Взгляни на дом свой, ангел — страница 111 из 127

Когда они снова вышли в холл, Юджин сердито сказал Хелен:

– Зачем вы позвали эту костлявую? Как он может поправиться, пока она около него? Мне она не нравится.

– Говори что хочешь – она хорошая сиделка. – Потом тихим голосом Хелен добавила: – Что ты думаешь?..

Он отвернулся, судорожно пожав плечами. Она расплакалась и схватила его за руку.

Люк беспокойно прохаживался рядом, тяжело дыша и куря сигарету, а Элиза, шевеля губами, стояла, прислушиваясь, у двери больного. В руках она держала бесполезный чайник с кипятком.

– А? Э? Что вы говорите? – спросила Элиза прежде, чем кто-нибудь что-нибудь сказал. – Как он? – Ее глаза перебегали с одного на другого.

– Уйди! Уйди! Уйди! – злобно пробормотал Юджин. – Неужели ты не можешь уйти?

Его разъярило пыхтение моряка, его большие неуклюжие ноги. Еще больше его рассердила Элиза, ее бесполезный чайник, суетливые «а?» и «э».

– Неужели вы не видите, что ему трудно дышать? Вы хотите задушить его? Это нечисто! Нечисто! Слышите? – Его голос снова поднялся.

Уродливость и мучительность смерти стискивали его грудь; а собравшаяся семья, перешептывающаяся за дверями, бесполезно топчущаяся вокруг, утоляющая свою жуткую потребность в смертях удушением Бена, приводила его в исступление, в котором ярость чередовалась с жалостью.

Немного погодя они нерешительно спустились вниз, все еще прислушиваясь.

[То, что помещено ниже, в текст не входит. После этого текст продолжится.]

/-- SupervisorsAndLimpInputs. -/
theorem witness_supervisors :
    Sup.stopped late 0 = false ∧ Sup.stopped (supervised { testing := [(1, 0)] }) 1 = true ∧ late.supervisor.runs = true ∧
    (let s := supervised { runs := false, takingOver := true }; s.supervisor.runs = false ∧ s.supervisor.takingOver = true ∧ s.update.activation = none) ∧
    (1, 0) ∈ (supervised { testing := [(1, 0)] }).supervisor.testing ∧ late.supervisor.testing = [] ∧
    (supervised { absentSince := some 8000000 }).supervisor.absentSince = some 8000000 ∧ (8000000 : Nat) + 2000000 ≤ late.ticks ∧
    late.rd 0x7600 2 ≠ 1 ∧ (late.wr 0x7600 2 1).rd 0x7600 2 = 1 ∧ limping.rdBit 0x7600 4 0 ≠ true ∧
    Escrow.limpEntries limping = [(3, 0, 1, 0)] ∧ Chan.owner limping 3 = 0xF100 ∧ (limping.cell 3).limpRetry = some limping.ticks ∧
    Escrow.limpEntry limping 3 = some (3, 0, 1, 0) ∧ (late.cell 3).limpRetry = none := by decide +kernel

def updating (st : Nat) (u : Update) : State := { Upd.setSt st late with update := u }
/-- A StageData write whose burst runs. -/
def staging : StageJob := { reply := .direct, writer := .session 0, writes := [Direct.octetWrite 0x7C00 4 (List.replicate 240 0)], running := true }

/-- UpdatesStageBuildAndActivate: every stage, but an accepted manifest. -/
theorem witness_update :
    (updating 1 { job := some staging }).update.job = some staging ∧ late.update.job = none ∧
    (updating 1 { checking := true }).update.checking = true ∧ Upd.manifestCode (updating 1 { checking := true }) = 2 ∧
    (let s := updating 3 { bursting := true, bankA := { factory := false } };
      s.update.bursting = true ∧ Upd.st s = 3 ∧ ((Upd.plan s).drop (s.rd 0x7C00 0x0B)).take 16 = []) ∧
    (let s := updating 3 { bursting := true, bankA := { factory := false }, staging := [(5, 1), (48, 1), (53, 16)] };
      (((Upd.plan s).drop (s.rd 0x7C00 0x0B)).take 16).find? (·.2.isNone) = some (0, none)) ∧
    (let s := updating 2 { retryAt := some 10000000 }; s.update.retryAt = some s.ticks ∧ Upd.st s = 2) ∧
    (let s := ((updating 5 {}).wr 0x7C00 6 10000000000).wr 0x1200 3 2;
      Upd.st s = 5 ∧ s.update.activation = none ∧ s.rd 0x7C00 6 ≤ s.now ∧ Upd.skipCode s = none ∧
        Upd.skipCode { s with supervisor := { runs := false } } = some 10) ∧ Upd.st late ≠ 5 ∧
    ([2, 3, 4].all fun n => decide ((updating 5 { activation := some { stage := n } }).update.activation = some { stage := n })) = true := by
  decide +kernel
theorem told_update (n : Nat) : Told (updating 5 { activation := some { stage := n } }) := told rfl rfl rfl

/-- Stage 2 with nothing staged, whose inactive bank holds parts `l`. -/
def hashed (l : List Part) : State := updating 5 { activation := some { stage := 2 }, bankB := { factory := false, parts := l } }
/-- Every part of an empty bank has the digest of no octets; a part with another digest is found. -/
theorem witness_update_digests : Upd.badPart (hashed []) = none ∧
    ∃ x, Upd.badPart (hashed [{ type := 1, inst := 0, length := 0, blocks := [], digest := Config.sha256 [] + 1 }]) = some x := by
  have h0 (l : List Part) : Upd.count (hashed l) = 0 := by
    show Upd.num (updating 5 {}) 5 1 = 0
    decide +kernel
  refine ⟨?_, ?_⟩
  · unfold Upd.badPart
    rw [h0]
    simp only [List.range_zero, List.find?_nil, Option.map_eq_none_iff, List.find?_eq_none]
    intro x _
    simp [hashed, updating, Upd.inactive, Upd.partOf, Upd.digestOk, Upd.octetsOf]
  · unfold Upd.badPart
    rw [h0]
    refine Option.isSome_iff_exists.1 ?_
    simp only [List.range_zero, List.find?_nil, Option.isSome_map, List.find?_isSome]
    refine ⟨(1, 0), ?_, ?_⟩
    · simp [Upd.descs, h0]
      decide
    · simp [hashed, updating, Upd.inactive, Upd.partOf, Upd.digestOk, Upd.octetsOf]

/-- Version 2 over version 1, with one part of no octets: the application image, at offset 4,096. -/
def manifest : State :=
  ((updating 1 {
    checking := true, bankA := { factory := false, version := 1 },
    staging := [(0, 0x54), (1, 0x5A), (2, 0x55), (3, 0x4D), (4, 1), (5, 1), (8, 0xFF), (9, 0xB0), (10, 0x12), (11, 5), (28, 1), (32, 2), (48, 1),
      (57, 16)] }).wr 0x7C00 0x0D 7).wr 0x7C00 5 4096
/-- A manifest is accepted where its signature is good, a value the model leaves opaque. -/
theorem witness_update_manifest
    (sig : Config.ecdsaVerify (manifest.rd 0x7C00 0x0D) (Config.sha256 (Upd.span manifest 0 96)) (Upd.num manifest 96 64) = true) :
    Upd.manifestCode manifest = 0 := by
  have h1 : Upd.count manifest = 1 := by decide +kernel
  have h2 : Upd.num manifest 0 4 = 0x4D555A54 ∧ Upd.num manifest 4 1 = 1 ∧ Upd.reservedBad manifest = false ∧ Upd.num manifest 8 4 = 0x0512B0FF ∧
    Upd.num manifest 12 16 = 0 ∧ Upd.num manifest 28 4 = 1 ∧ Upd.num manifest 32 4 = 2 ∧ Upd.version manifest = 1 ∧
    manifest.rd 0x7C00 0x0E = 0 ∧ manifest.rd 0x7C00 0x0D = 7 ∧ Upd.layoutOk manifest = true := by decide +kernel
  obtain ⟨a, b, c, d, e, f, g, h, i, j, k⟩ := h2
  rw [j] at sig
  simp [Upd.manifestCode, h1, a, b, c, d, e, f, g, h, i, j, k, sig]

/-- SuppliesClocksAndStarts. -/
theorem witness_supplies :
    max 5999 0 < (6000 : Nat) ∧ { late with power := 0 }.power = 0 ∧ { late with power := 1, tally := { latched := some ⟨1, 0, 0, 0⟩ } }.tally.latched.isSome = true ∧
    4500 ≤ max late.supply.vloga late.supply.vlogb ∧
    (let s := { late with supply := { vloga := 4499, vlogb := 0 } }; max s.supply.vloga s.supply.vlogb < 4500 ∧ 2 ≤ s.power) ∧
    late.supply.aLow = false ∧ (5499 : Nat) < 5500 ∧ late.supply.onBackup = false ∧ { late with supply := { onBackup := true } }.supply.onBackup = true ∧
    late.supply.rtcOk = true ∧ { late with supply := { rtcOk := false } }.supply.rtcOk = false ∧
    (let s := { late with supply := { mismatchAt := some 5000000 } };
      s.supply.mismatchAt = some 5000000 ∧ 5000000 + (if s.volt24 then 5000000 else 500000) ≤ s.ticks ∧ s.supply.mismatchTold = false) ∧
    late.supply.mismatchAt = none ∧ (decide (850 < max 851 0) = true ∧ late.teller.derating = false) ∧ late.supply.sensorBad = false ∧
    100 < ((101 : Int) - 0).natAbs := by decide +kernel

/-! ### The module -/

/-- StepRunsTheFirstCommand, EveryStepGoesOnAndTimeNeverDecreases, WordsAndInstructionsAgree. -/
theorem witness_module :
    { late with pending := [.refClockLoss, .refClockReturn] }.pending = [.refClockLoss, .refClockReturn] ∧ late.pending = [] ∧ late.slew = 0 := by
  decide
theorem witness_spelt : Spelt .nop ∧ SeqOp.nop.encode.length = 1 ∧ (SeqDecode.decode (SeqOp.nop.encode.getD 0 0) 0 0) = .ok .nop :=
  ⟨⟨by decide, fun _ _ _ h => by cases h⟩, by decide, by decide +kernel⟩

end Sys2Proof.Tests
end

section
/-! SUPPORT. Instructions that compute a result: what their command leaves of the context, and that the model's results and flags
are the statements' (R298 to R300, Table 11-5). -/

namespace Sys2Proof.Machine

/-- An update of a context's record depends on that record alone. -/
theorem State.modCtx_congr {s : State} {c : Nat} {f h : Ctx → Ctx} (hf : f (s.ctx c) = h (s.ctx c)) :
    s.modCtx c f = s.modCtx c h := by
  have hf' : f (Map.get {} s.ctxs c) = h (Map.get {} s.ctxs c) := hf
  unfold State.modCtx Map.modify
  rw [hf']

/-- A computed result in a context: the register and the flags it sets. -/
def Ctx.withRes (gd : Reg) (r : Res) (x : Ctx) : Ctx := (x.set gd r.val).setRes r

theorem Seq.setRes_true (c : Nat) (gd : Reg) (r : Res) (s : State) :
    Seq.setRes c gd r true s = s.modCtx c (Ctx.withRes gd r) := rfl

@[simp] theorem Seq.past_g (c : Nat) (op : SeqOp) (s : State) : ((Seq.past c op s).ctx c).g = (s.ctx c).g := by
  simp [Seq.past]

@[simp] theorem Seq.past_c (c : Nat) (op : SeqOp) (s : State) : ((Seq.past c op s).ctx c).c = (s.ctx c).c := by
  simp [Seq.past]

– Вот что я вам скажу, – оптимистично начала Элиза, – у меня такое чувство, не знаю, как вы его назовете… – Она неловко поглядела по сторонам и обнаружила, что осталась одна. Тогда она вернулась к своим кастрюлям и сковородкам.

Хелен с перекошенным лицом отвела его в сторону и истерически заговорила вполголоса:

– Ты видел, в каком она свитере? Видел? Он грязный! – Голос ее понизился до шепота. – Знаешь, он видеть ее не может. Вчера она вошла в комнату, так ему стало совсем плохо. Он отвернул голову и сказал: «Хелен, бога ради, уведи ее отсюда!» Ты слышишь? Слышишь? Он не выносит, чтобы она подходила к нему. Он не хочет, чтобы она была в комнате.

– Перестань! Перестань! Ради бога, перестань! – сказал Юджин, хватаясь за горло.

Хелен на мгновение совсем обезумела от истерики и ненависти.

– Возможно, говорить так – ужасно, но если он умрет, я ее возненавижу. Думаешь, я могу забыть, как она вела себя? А? – Ее голос перешел в визг. – Она допустила, чтобы он умер прямо у нее на глазах. Еще позавчера, когда у него была температура тридцать девять, она договорилась со старым доктором Доуком об участке. Ты это знал?

– Забудь об этом! – сказал он с отчаянием. – Она всегда будет такой! Это не ее вина! Неужели ты не понимаешь? О господи, как это ужасно! Как ужасно!

– Бедная мамочка! – сказала Хелен и заплакала. – Она не перенесет этого. Она насмерть испугана! Ты видел ее глаза? Она знает, конечно, она знает!

Потом вдруг в сумасшедшей задумчивости она добавила:

– Иногда мне кажется, что я ее ненавижу! Мне кажется, что я ее ненавижу. – Она рассеянно пощипала свой крупный подбородок. – Ну, нам не стоит так говорить, – сказала она. – Это нехорошо. Подбодрись. Мы все устали и изнервничались. Я верю, что он все-таки поправится.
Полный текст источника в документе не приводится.